# What is needed:
Reproduce the records word for word, from the first line to the line containing "before e' e) →".

# Supplied records:
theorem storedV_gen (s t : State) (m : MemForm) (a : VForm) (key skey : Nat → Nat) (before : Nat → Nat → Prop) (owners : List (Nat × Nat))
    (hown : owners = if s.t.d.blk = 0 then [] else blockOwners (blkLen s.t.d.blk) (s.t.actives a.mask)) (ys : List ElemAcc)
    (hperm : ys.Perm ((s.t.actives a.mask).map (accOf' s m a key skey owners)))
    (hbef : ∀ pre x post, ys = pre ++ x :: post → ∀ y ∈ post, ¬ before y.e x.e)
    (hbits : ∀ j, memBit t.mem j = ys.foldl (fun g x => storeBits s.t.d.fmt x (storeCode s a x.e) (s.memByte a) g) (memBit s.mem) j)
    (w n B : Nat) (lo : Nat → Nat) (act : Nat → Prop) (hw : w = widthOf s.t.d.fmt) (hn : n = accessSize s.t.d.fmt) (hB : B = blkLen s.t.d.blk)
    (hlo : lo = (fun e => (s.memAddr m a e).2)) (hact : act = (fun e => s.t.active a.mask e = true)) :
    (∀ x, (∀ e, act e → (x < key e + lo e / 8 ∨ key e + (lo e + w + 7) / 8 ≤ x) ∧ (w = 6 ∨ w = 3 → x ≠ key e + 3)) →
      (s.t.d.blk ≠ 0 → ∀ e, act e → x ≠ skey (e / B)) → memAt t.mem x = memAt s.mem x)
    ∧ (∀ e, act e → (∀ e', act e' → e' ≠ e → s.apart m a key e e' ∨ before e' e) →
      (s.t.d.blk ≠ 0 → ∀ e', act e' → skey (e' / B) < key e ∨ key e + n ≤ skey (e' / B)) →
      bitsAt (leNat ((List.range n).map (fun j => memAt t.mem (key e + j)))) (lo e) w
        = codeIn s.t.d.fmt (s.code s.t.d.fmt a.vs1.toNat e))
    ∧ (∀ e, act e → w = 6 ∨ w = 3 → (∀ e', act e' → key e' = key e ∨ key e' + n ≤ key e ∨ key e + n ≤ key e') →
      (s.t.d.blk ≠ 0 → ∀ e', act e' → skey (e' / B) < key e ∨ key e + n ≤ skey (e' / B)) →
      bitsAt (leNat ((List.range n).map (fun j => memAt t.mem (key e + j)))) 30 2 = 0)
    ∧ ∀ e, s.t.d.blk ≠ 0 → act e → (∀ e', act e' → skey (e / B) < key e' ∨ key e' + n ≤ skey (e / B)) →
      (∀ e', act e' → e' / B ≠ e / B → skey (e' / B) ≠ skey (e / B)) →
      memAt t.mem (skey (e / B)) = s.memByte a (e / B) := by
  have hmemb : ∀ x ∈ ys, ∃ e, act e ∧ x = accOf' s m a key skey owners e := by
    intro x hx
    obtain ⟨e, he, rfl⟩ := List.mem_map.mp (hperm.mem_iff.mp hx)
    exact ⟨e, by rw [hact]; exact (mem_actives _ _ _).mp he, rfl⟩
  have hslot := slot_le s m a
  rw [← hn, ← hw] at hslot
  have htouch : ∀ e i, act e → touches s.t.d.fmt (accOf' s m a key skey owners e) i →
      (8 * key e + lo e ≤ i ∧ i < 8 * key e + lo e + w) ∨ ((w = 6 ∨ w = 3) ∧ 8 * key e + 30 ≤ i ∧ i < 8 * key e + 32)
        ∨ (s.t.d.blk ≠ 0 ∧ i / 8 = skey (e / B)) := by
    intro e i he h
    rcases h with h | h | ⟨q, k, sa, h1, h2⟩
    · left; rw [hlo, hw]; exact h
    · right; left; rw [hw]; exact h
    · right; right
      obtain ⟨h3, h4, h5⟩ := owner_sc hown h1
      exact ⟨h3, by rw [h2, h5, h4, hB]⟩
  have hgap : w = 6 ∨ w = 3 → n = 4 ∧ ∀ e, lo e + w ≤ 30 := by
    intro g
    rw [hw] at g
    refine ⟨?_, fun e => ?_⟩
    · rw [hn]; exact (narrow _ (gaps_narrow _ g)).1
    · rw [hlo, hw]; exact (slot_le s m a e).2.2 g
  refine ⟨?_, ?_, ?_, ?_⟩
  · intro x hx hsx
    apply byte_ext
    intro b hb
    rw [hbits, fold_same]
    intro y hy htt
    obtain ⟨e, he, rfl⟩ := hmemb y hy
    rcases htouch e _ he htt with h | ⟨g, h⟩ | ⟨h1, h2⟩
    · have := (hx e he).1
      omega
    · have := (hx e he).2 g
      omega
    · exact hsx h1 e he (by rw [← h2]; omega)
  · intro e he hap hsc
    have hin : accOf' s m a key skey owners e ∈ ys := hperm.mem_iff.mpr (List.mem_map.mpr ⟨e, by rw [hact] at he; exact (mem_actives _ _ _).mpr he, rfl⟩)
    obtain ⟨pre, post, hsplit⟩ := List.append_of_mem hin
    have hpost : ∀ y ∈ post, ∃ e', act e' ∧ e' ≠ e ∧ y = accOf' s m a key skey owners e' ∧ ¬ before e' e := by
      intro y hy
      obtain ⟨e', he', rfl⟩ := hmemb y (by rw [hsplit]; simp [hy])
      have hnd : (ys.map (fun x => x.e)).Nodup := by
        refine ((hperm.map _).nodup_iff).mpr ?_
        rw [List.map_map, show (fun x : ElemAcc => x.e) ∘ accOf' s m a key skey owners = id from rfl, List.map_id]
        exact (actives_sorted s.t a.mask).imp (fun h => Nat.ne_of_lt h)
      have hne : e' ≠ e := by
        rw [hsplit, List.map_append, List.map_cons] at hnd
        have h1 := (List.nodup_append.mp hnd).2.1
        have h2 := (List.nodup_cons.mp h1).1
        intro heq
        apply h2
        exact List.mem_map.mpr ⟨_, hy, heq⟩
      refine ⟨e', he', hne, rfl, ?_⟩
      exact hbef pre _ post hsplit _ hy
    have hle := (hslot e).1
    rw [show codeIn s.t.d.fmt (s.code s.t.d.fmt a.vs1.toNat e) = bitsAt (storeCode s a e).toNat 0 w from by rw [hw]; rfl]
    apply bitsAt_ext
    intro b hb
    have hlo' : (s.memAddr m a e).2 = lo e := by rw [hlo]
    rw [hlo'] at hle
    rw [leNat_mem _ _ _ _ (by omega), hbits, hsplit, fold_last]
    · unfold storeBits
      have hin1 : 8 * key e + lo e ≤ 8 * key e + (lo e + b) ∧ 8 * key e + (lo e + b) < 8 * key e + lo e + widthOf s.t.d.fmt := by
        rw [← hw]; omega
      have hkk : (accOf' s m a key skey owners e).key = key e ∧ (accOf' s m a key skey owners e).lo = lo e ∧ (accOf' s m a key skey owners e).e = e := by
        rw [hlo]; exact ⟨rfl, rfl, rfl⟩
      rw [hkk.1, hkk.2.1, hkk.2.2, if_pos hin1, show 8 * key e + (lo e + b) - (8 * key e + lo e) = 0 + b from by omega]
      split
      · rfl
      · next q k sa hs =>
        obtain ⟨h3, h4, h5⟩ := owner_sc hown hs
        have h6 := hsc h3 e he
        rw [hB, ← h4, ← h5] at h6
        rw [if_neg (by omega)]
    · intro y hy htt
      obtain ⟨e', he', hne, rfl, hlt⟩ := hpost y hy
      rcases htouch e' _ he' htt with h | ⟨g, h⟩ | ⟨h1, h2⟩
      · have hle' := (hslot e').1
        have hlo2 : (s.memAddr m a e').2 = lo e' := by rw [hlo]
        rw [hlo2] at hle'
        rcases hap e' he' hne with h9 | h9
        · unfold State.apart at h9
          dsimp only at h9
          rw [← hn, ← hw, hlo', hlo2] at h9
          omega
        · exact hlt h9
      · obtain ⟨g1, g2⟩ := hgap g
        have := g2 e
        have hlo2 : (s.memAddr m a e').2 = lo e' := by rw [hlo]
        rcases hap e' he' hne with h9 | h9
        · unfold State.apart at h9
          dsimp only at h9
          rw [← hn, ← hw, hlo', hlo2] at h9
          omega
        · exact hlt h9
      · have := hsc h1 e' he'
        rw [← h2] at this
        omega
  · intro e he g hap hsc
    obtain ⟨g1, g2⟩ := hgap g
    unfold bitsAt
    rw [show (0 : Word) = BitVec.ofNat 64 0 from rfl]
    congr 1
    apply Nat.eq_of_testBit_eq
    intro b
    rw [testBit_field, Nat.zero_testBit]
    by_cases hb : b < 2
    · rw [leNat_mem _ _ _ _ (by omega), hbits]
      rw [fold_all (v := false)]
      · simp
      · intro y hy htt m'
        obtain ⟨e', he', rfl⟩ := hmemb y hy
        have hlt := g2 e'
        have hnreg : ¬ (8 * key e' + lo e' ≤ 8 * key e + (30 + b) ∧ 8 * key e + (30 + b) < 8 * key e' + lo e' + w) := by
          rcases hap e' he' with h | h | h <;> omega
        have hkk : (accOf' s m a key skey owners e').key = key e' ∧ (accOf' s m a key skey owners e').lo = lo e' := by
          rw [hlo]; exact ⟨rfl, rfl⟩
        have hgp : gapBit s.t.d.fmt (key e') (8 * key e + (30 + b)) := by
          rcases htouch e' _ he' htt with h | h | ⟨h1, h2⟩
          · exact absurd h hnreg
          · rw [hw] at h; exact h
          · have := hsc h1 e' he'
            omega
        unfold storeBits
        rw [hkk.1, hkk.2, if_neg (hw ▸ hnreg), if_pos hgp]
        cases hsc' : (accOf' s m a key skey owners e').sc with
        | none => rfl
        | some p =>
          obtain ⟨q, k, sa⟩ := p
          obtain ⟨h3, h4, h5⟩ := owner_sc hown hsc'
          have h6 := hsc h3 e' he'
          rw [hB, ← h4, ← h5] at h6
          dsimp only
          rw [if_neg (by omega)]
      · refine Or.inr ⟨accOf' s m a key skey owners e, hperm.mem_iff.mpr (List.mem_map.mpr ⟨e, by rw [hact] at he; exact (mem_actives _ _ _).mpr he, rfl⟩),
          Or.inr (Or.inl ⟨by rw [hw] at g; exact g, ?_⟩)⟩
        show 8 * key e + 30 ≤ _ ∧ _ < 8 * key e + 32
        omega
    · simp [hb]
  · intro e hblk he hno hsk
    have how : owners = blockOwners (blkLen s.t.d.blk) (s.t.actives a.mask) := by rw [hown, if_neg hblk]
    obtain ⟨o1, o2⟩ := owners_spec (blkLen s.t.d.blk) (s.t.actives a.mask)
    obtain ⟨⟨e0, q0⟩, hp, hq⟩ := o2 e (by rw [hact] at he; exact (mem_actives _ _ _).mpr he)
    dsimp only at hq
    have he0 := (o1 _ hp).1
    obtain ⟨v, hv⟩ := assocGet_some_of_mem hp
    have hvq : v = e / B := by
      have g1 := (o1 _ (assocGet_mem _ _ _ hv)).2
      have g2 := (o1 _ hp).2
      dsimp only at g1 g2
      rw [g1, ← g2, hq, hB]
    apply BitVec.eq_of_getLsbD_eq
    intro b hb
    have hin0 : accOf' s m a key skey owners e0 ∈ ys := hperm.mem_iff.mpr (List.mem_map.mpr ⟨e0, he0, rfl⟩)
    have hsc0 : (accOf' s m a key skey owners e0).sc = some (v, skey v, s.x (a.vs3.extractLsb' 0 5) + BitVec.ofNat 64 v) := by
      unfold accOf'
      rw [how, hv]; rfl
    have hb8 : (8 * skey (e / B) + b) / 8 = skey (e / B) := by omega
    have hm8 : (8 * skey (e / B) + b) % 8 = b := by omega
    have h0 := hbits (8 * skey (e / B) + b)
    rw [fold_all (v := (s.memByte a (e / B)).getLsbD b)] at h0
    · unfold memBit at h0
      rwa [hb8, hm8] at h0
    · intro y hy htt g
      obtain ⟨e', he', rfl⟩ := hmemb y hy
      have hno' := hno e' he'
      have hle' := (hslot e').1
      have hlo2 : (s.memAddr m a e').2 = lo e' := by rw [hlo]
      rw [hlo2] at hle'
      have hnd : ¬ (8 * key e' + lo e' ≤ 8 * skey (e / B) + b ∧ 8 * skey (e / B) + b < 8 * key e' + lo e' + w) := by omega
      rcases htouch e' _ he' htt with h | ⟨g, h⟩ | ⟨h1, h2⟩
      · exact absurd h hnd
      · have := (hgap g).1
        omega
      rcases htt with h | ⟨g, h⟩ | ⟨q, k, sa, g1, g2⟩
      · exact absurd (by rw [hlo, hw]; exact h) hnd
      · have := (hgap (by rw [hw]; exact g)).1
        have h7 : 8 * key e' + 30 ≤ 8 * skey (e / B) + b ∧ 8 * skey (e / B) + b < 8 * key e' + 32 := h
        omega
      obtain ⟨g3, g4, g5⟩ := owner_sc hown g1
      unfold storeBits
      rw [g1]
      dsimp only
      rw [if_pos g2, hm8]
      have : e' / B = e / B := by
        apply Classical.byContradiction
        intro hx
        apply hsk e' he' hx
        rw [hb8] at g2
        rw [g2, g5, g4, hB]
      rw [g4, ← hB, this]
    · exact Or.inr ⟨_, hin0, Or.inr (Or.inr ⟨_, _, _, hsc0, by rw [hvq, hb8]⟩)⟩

# Task solution:
theorem storedV_gen (s t : State) (m : MemForm) (a : VForm) (key skey : Nat → Nat) (before : Nat → Nat → Prop) (owners : List (Nat × Nat))
    (hown : owners = if s.t.d.blk = 0 then [] else blockOwners (blkLen s.t.d.blk) (s.t.actives a.mask)) (ys : List ElemAcc)
    (hperm : ys.Perm ((s.t.actives a.mask).map (accOf' s m a key skey owners)))
    (hbef : ∀ pre x post, ys = pre ++ x :: post → ∀ y ∈ post, ¬ before y.e x.e)
    (hbits : ∀ j, memBit t.mem j = ys.foldl (fun g x => storeBits s.t.d.fmt x (storeCode s a x.e) (s.memByte a) g) (memBit s.mem) j)
    (w n B : Nat) (lo : Nat → Nat) (act : Nat → Prop) (hw : w = widthOf s.t.d.fmt) (hn : n = accessSize s.t.d.fmt) (hB : B = blkLen s.t.d.blk)
    (hlo : lo = (fun e => (s.memAddr m a e).2)) (hact : act = (fun e => s.t.active a.mask e = true)) :
    (∀ x, (∀ e, act e → (x < key e + lo e / 8 ∨ key e + (lo e + w + 7) / 8 ≤ x) ∧ (w = 6 ∨ w = 3 → x ≠ key e + 3)) →
      (s.t.d.blk ≠ 0 → ∀ e, act e → x ≠ skey (e / B)) → memAt t.mem x = memAt s.mem x)
    ∧ (∀ e, act e → (∀ e', act e' → e' ≠ e → s.apart m a key e e' ∨ before e' e) →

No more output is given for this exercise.